Proceso de 9 días a la nutrición pránica. Una mirada desde dentro


Es el octavo día de los nueve de los que consta este proceso en el que estoy participando en este momento en una zona rural de la región Occitania en el sur de Francia. Mi mente ha recuperado la claridad y el impulso para funcionar con normalidad, mi cuerpo físico está recuperando las fuerzas aunque visiblemente mas delgado tras esta intensa detoxificación. Vuelvo a encontrarme bien, muy bien, mucho mejor que cuando vine, así que tras despertarme esta mañana me entraron muchas ganas de compartir mi experiencia con vosotros. Por cierto, he vuelto ha recuperar un sueño profundo, continuado y reparador por las noches, algo como hacia años que no disfrutaba.

Dejadme que os cuente inicialmente a modo resumido qué es todo esto de la nutrición pránica. En el universo material que percibimos todo está compuesto de energía vibrante con mayor o menor frecuencia. Cuanto más se vaya reduciendo la vibración de la energía más densificada estará esa sustancia y más solida se apreciará, y viceversa. A través de la inclusión de energía con mayor vibración a una sustancia, por ejemplo el hielo, este cambiará su estado primero a agua y después a gas; va aumentando así la cantidad de energía y se transforma a un nuevo estado mas ligero, mas liviano, mas poderoso (es el vapor de agua moviendo generadores lo que produce la mayor parte de la energía eléctrica que consumimos).
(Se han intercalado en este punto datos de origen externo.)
/-- Settles O37: the address is a short popped first, whatever the width of the value below it. -/
theorem staStoresAbsolute : Obligations.StaStoresAbsolute := by
  refine ⟨rfl, fun i hi s hram => ?_⟩
  have hexec : exec i s = runForm i.opcode opSta s := by fin_cases hi <;> rfl
  obtain ⟨hcursor, hactive, hshort, hsize, -⟩ := cursor_decoded s i
  refine storesAs_of_body hram hexec ?_
  rw [opSta_eq, hcursor, hactive, hshort, hsize, decoded_stack]

/-! ### DEI (R176) -/

/-- What a port read pushes is the stored bytes of the ports, the high byte below (45_device_bus R211). -/
theorem itemBytes_devRead (s : State) (wide : Bool) (p : Byte) :
    itemBytes wide (s.devRead wide p) = if wide then [s.devByte p, s.devByte (p + 1)] else [s.devByte p] := by
  unfold itemBytes State.devRead
  cases wide with
  | false => simp only [Bool.false_eq_true, if_false, lowByte_zext16]
  | true => simp only [if_true, State.devShort, highByte_shortOf, lowByte_shortOf]

theorem decoded_devRead (s : State) (b : Byte) (wide : Bool) (p : Byte) :
    (s.decoded b).devRead wide p = s.devRead wide p := rfl

/-- Settles O38: a port is popped and its stored bytes are pushed, with no device handler run. -/
theorem deiReadsThePortPlainly : Obligations.DeiReadsThePortPlainly := by
  refine ⟨rfl, fun i hi s => ?_⟩
  have hexec : exec i s = runForm i.opcode opDei s := by fin_cases hi <;> rfl
  obtain ⟨hcursor, hactive, hshort, -⟩ := cursor_decoded s i
  refine runForm_popPush s i 1 _ opDei hexec ?_
  rw [opDei_eq, hcursor, hactive, hshort, decoded_stack, decoded_devRead, itemBytes_devRead]

/-! ### The keep pointer under a device write (45_device_bus R212) -/

/-- The state with keep pointer `k` (10_state R29). -/
def State.withKptr (s : State) (k : Option Byte) : State := { s with kptr := k }

theorem settled_eq_withKptr (u : State) : u.settled = { u.withKptr none with current := none } := rfl

theorem systemHandler_withKptr (p v : Byte) (s : State) (k : Option Byte) :
    systemHandler p v (s.withKptr k) = (systemHandler p v s).withKptr k := by
  unfold systemHandler
  split <;> rfl

theorem consoleHandler_withKptr (p v : Byte) (s : State) (k : Option Byte) :
    consoleHandler p v (s.withKptr k) = (consoleHandler p v s).withKptr k := by
  unfold consoleHandler
  split <;> rfl

theorem setDevShort_if_withKptr (advance : Bool) (s : State) (p : Byte) (v : Word) (k : Option Byte) :
    (if advance then (s.withKptr k).setDevShort p v else s.withKptr k) =
      (if advance then s.setDevShort p v else s).withKptr k := by
  split <;> rfl

theorem pixelCommand_withKptr (s : State) (k : Option Byte) :
    pixelCommand (s.withKptr k) = (pixelCommand s).withKptr k := by
  simp only [pixelCommand, ← setDevShort_if_withKptr]
  rfl

theorem spriteCommand_withKptr (s : State) (k : Option Byte) :
    spriteCommand (s.withKptr k) = (spriteCommand s).withKptr k := by
  simp only [spriteCommand, apply_ite (State.withKptr · k)]
  rfl

theorem screenHandler_withKptr (p : Byte) (s : State) (k : Option Byte) :
    screenHandler p (s.withKptr k) = (screenHandler p s).withKptr k := by
  unfold screenHandler
  split_ifs
  · rfl
  · rfl
  · exact pixelCommand_withKptr s k
  · exact spriteCommand_withKptr s k
  · rfl

theorem deviceHandler_withKptr (p v : Byte) (s : State) (k : Option Byte) :
    deviceHandler p v (s.withKptr k) = (deviceHandler p v s).withKptr k := by
  unfold deviceHandler
  split
  · exact systemHandler_withKptr p v s k
  · exact consoleHandler_withKptr p v s k
  · exact screenHandler_withKptr p s k
  · rfl

theorem devWriteByte_withKptr (p v : Byte) (s : State) (k : Option Byte) :
    devWriteByte p v (s.withKptr k) = (devWriteByte p v s).withKptr k :=
  deviceHandler_withKptr p v (s.setDevByte p v) k

/-- No device reads or changes the keep pointer. -/
theorem devWrite_withKptr (wide : Bool) (p : Byte) (v : Word) (s : State) (k : Option Byte) :
    devWrite wide p v (s.withKptr k) = (devWrite wide p v s).withKptr k := by
  cases wide with
  | false => exact devWriteByte_withKptr p (lowByte v) s k
  | true =>
    simp only [devWrite, if_true]
    rw [devWriteByte_withKptr, devWriteByte_withKptr]

/-! ### DEO (R177) -/

/-- The state in which a DEO writes its port: opcode `b` at address `p` is at hand for diagnostics (60_exceptions R277). -/
def State.executing (s : State) (b : Byte) (p : Word) : State := { s with current := some ⟨b, p⟩ }

/-- The pops leave at hand what the decode put there. -/
theorem executing_withCursor_decoded (s : State) (b : Byte) (c : Nat) :
    ((s.decoded b).withCursor c).executing b (s.pc - 1) = (s.decoded b).withCursor c := by
  have hcurrent : ((s.decoded b).withCursor c).current = some ⟨b, s.pc - 1⟩ := withCursor_current _ _
  rw [State.executing, ← hcurrent]

/-- The body of DEO as the instruction decodes it. -/
theorem opDeo_decoded (s : State) (i : Instr) :
    opDeo (s.decoded i.opcode) = popThen (1 + i.size)
      (fun u => devWrite i.short ((s.stack i.act).cell ((s.stack i.act).ptr.toNat - 1))
        ((s.stack i.act).item i.short ((s.stack i.act).ptr.toNat - 1)) (u.executing i.opcode (s.pc - 1)))
      (s.decoded i.opcode) := by
  obtain ⟨hcursor, hactive, hshort, hsize, -⟩ := cursor_decoded s i
  rw [opDeo_eq, hcursor, hactive, hshort, hsize, decoded_stack, popThen, popThen, executing_withCursor_decoded]

/-- Settles O39: the device is written at the state the pops left, whose keep pointer it does not read. -/
theorem deoWritesThePort : Obligations.DeoWritesThePort := by
  refine ⟨rfl, fun i hi s => ?_⟩
  have hexec : exec i s = runForm i.opcode opDeo s := by fin_cases hi <;> rfl
  refine popsAs_of_popThen hexec (opDeo_decoded s i) fun u => ?_
  rw [settled_eq_withKptr, ← devWrite_withKptr]
  rfl

end Sys2Proof.Machine
end

section
/-! PROOFS. 44_arith_logic R190 to R197: arithmetic and logic. The operands are zero-extended to 16 bits and the operation is done
there; the push keeps of the 16-bit result what the width has. So each statement, which takes its result mod 2^w on naturals, is the
closed form of `Laws/Bodies` with a congruence mod 2^w. DIV may raise between its pops and its push. -/
namespace Sys2Proof.Machine

/-! ### Results mod 2^w (44_arith_logic, its opening) -/

theorem modulus_dvd (i : Instr) : i.modulus ∣ 2 ^ 16 := by
  unfold Instr.modulus
  split <;> decide

/-- A 16-bit result and a natural result push the same bytes when they agree mod 2^w. -/
theorem itemBytes_ofNat_mod_eq {i : Instr} {n : Nat} {v : Word} (h : v.toNat % i.modulus = n % i.modulus) :
    itemBytes i.short (BitVec.ofNat 16 (n % i.modulus)) = itemBytes i.short v := by
  rw [← h, itemBytes_ofNat_mod, BitVec.ofNat_toNat, BitVec.setWidth_eq]

theorem add_toNat_mod_modulus (i : Instr) (b a : Word) :
    (b + a).toNat % i.modulus = (b.toNat + a.toNat) % i.modulus := by
  rw [BitVec.toNat_add, Nat.mod_mod_of_dvd _ (modulus_dvd i)]

theorem mul_toNat_mod_modulus (i : Instr) (b a : Word) :
    (b * a).toNat % i.modulus = b.toNat * a.toNat % i.modulus := by
  rw [BitVec.toNat_mul, Nat.mod_mod_of_dvd _ (modulus_dvd i)]

/-- The 16-bit difference borrows 2^16 where the statement borrows 2^w. -/
theorem sub_toNat_mod_modulus (i : Instr) (b : Word) {a : Word} (ha : a.toNat < i.modulus) :
    (b - a).toNat % i.modulus = (b.toNat + i.modulus - a.toNat) % i.modulus := by
  rw [BitVec.toNat_sub, Nat.mod_mod_of_dvd _ (modulus_dvd i)]
  obtain hshort | hbyte : i.modulus = 65536 ∨ i.modulus = 256 := ite_eq_or_eq _ _ _
  · rw [hshort] at ha ⊢
    omega
  · rw [hbyte] at ha ⊢
    omega

/-- An operand is zero-extended from its width (41_stack_ops, its opening). -/
theorem item_toNat_lt_modulus (i : Instr) (st : Stack) (d : Nat) : (st.item i.short d).toNat < i.modulus := by
  unfold Stack.item Instr.modulus
  cases i.short with
  | false => exact (BitVec.toNat_setWidth_of_le (by decide)).trans_lt (st.cell (d - 1)).isLt
  | true => exact (shortOf (st.cell (d - 2)) (st.cell (d - 1))).isLt

/-! ### The two-operand operations (R190 to R192, R194 to R196) -/

/-- A two-operand operation pops two items of the instruction's width and pushes one, in every state. -/
theorem runsAs_of_opBinary {f : Word → Word → Word} {s : State} {i : Instr}
    (hexec : exec i s = runForm i.opcode (opBinary f) s) :
    RunsAs i s (2 * i.size) (itemBytes i.short (f ((s.stack i.act).item i.short ((s.stack i.act).ptr.toNat - i.size))
      ((s.stack i.act).item i.short (s.stack i.act).ptr.toNat))) id := by
  refine runsAs_of_body hexec fun u hcursor hstack hshort hsize => ?_
  rw [opBinary_eq, hcursor, hstack, hshort, hsize]

/-- Settles O40: the 16-bit sum agrees with the sum mod 2^w. -/
theorem addWrapsModWidth : Obligations.AddWrapsModWidth := by
  refine ⟨rfl, fun i hi s => ?_⟩
  have hexec : exec i s = runForm i.opcode (opBinary fun b a => b + a) s := by fin_cases hi <;> rfl
  intro st d a b
  rw [itemBytes_ofNat_mod_eq (add_toNat_mod_modulus i b a)]
  exact runsAs_of_opBinary hexec

/-- Settles O41: the operand subtracted is below 2^w, so a borrow of 2^w is enough. -/
theorem subSubtractsTheTopItem : Obligations.SubSubtractsTheTopItem := by
  refine ⟨rfl, fun i hi s => ?_⟩
  have hexec : exec i s = runForm i.opcode (opBinary fun b a => b - a) s := by fin_cases hi <;> rfl
  intro st d a b
  rw [itemBytes_ofNat_mod_eq (sub_toNat_mod_modulus i b (item_toNat_lt_modulus i st d))]
  exact runsAs_of_opBinary hexec

/-- Settles O42: the 16-bit product agrees with the product mod 2^w. -/
theorem mulKeepsTheLowBits : Obligations.MulKeepsTheLowBits := by
  refine ⟨rfl, fun i hi s => ?_⟩
  have hexec : exec i s = runForm i.opcode (opBinary fun b a => b * a) s := by fin_cases hi <;> rfl
  intro st d a b
  rw [itemBytes_ofNat_mod_eq (mul_toNat_mod_modulus i b a)]
  exact runsAs_of_opBinary hexec

/-- Settles O44: the three families run the two-operand body, each with its own operation on words. -/
theorem andOraEorAreBitwise : Obligations.AndOraEorAreBitwise := by
  refine ⟨⟨rfl, fun i hi s => ?_⟩, ⟨rfl, fun i hi s => ?_⟩, ⟨rfl, fun i hi s => ?_⟩⟩
  · have hexec : exec i s = runForm i.opcode (opBinary fun b a => b &&& a) s := by fin_cases hi <;> rfl
    exact runsAs_of_opBinary hexec
  · have hexec : exec i s = runForm i.opcode (opBinary fun b a => b ||| a) s := by fin_cases hi <;> rfl
    exact runsAs_of_opBinary hexec
  · have hexec : exec i s = runForm i.opcode (opBinary fun b a => b ^^^ a) s := by fin_cases hi <;> rfl
    exact runsAs_of_opBinary hexec
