-- ==== Sys2Proof/Word.lean ====
section
/-! DEFINITION. The values every port of the block carries: bytes, 64-bit command words, 29-bit identifiers and
the eight payload bytes of a frame (spec/20_memory.md R52, R56; spec/30_encoding.md R70). -/

namespace Sys2Proof

/-- One payload byte. -/
abbrev Byte := BitVec 8

/-- A 64-bit word of the command port: `CW` or `DATA` (R75). -/
abbrev Word64 := BitVec 64

/-- A CAN identifier or a key: exactly 29 bits at every port (R56, R70, D29). -/
abbrev Ident := BitVec 29

/-- The eight payload bytes `data[0]` to `data[7]` of a frame, always all eight (R29, R52). -/
structure Payload where
  b0 : Byte := 0
  b1 : Byte := 0
  b2 : Byte := 0
  b3 : Byte := 0
  b4 : Byte := 0
  b5 : Byte := 0
  b6 : Byte := 0
  b7 : Byte := 0
deriving DecidableEq, Repr, Inhabited

/-- The payload of a remote frame: eight zero bytes (R181, D21). -/
def zeroPayload : Payload :=
  { b0 := 0, b1 := 0, b2 := 0, b3 := 0, b4 := 0, b5 := 0, b6 := 0, b7 := 0 }

end Sys2Proof
end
Para mi sorpresa conocí hace ya unos cuantos años, quizá alrededor del 2006 o 2007 que el ser humano podía alimentarse con energía primordial, no densificada, que los hindúes conocen como prana, o los chinos como Qi, o los japoneses como Ki; la ciencia lo llama energía eléctrica. Fue a través del documental “Vivir de la Luz”, un trabajo excepcional de investigación que fue en su momento proyectado en algunas salas de cine en Madrid (te recomiendo que la veas si te interesa todo esto, puedes encontrarla en Vimeo). Ocurre que este prana existe de forma abundante y está a nuestra disposición, pudiendo elevar la vibración de nuestro cuerpo y poner a su disposición la energía necesaria para que todos sus procesos naturales ocurran con total normalidad, sin problema. Cualquier enfermedad se manifiesta cuando la energía eléctrica deja de estar disponible en la cantidad necesaria en una determinada zona del cuerpo; esto ocurre por diversas causas en las que no vamos a entrar aquí, pero siempre que se restituye la energía comienza la regeneración celular y por tanto vuelve uno a recuperar la salud y la funcionalidad perfectas en el cuerpo, lo que es natural. 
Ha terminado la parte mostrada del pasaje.